If a line in the entries below includes the string "simpa", copy it out.
Content starts
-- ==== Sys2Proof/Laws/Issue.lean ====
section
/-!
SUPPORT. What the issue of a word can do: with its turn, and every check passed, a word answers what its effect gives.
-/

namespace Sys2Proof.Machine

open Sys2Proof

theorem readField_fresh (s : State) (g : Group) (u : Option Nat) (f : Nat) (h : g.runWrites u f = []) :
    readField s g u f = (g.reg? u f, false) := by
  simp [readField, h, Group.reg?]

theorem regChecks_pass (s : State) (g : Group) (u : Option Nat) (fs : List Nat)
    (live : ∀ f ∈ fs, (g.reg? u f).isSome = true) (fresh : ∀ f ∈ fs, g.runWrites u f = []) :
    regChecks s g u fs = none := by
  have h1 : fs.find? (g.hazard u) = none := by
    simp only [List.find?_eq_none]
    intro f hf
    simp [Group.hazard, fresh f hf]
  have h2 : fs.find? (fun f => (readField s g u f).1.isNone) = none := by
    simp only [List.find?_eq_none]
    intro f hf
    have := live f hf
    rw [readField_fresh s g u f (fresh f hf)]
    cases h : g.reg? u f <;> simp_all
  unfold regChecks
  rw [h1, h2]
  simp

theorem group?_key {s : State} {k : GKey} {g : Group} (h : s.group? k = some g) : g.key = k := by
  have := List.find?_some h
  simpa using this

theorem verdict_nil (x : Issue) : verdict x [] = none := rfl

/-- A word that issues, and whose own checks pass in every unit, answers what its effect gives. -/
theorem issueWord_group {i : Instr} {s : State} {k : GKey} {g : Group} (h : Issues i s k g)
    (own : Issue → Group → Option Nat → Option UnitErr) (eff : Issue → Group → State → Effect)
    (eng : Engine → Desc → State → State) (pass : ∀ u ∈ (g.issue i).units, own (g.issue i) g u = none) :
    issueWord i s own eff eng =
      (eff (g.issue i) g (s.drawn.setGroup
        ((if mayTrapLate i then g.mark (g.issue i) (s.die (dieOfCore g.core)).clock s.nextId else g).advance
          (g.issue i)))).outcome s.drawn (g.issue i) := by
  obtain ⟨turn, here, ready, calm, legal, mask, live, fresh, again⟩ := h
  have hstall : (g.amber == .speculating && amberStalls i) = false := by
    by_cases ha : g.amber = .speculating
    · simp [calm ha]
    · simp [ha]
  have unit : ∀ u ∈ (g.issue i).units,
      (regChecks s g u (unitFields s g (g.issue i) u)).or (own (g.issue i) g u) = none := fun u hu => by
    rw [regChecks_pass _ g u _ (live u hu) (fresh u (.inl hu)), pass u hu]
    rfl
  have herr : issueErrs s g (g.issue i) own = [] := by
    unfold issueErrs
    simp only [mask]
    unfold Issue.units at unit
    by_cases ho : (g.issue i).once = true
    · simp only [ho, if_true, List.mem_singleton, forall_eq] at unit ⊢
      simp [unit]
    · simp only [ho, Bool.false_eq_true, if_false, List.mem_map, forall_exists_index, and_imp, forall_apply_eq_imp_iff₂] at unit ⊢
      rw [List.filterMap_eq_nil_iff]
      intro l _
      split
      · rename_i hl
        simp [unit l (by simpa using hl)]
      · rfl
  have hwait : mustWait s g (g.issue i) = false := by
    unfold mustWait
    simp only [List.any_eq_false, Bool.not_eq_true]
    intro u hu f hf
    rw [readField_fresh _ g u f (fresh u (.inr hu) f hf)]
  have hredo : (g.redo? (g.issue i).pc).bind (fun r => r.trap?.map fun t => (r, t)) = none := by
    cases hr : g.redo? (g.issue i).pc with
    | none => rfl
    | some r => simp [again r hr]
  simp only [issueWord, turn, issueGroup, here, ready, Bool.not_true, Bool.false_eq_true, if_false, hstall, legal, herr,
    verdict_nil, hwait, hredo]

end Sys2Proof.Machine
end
Content ends
**Answer to this problem**
  simpa using this
        simp [unit l (by simpa using hl)]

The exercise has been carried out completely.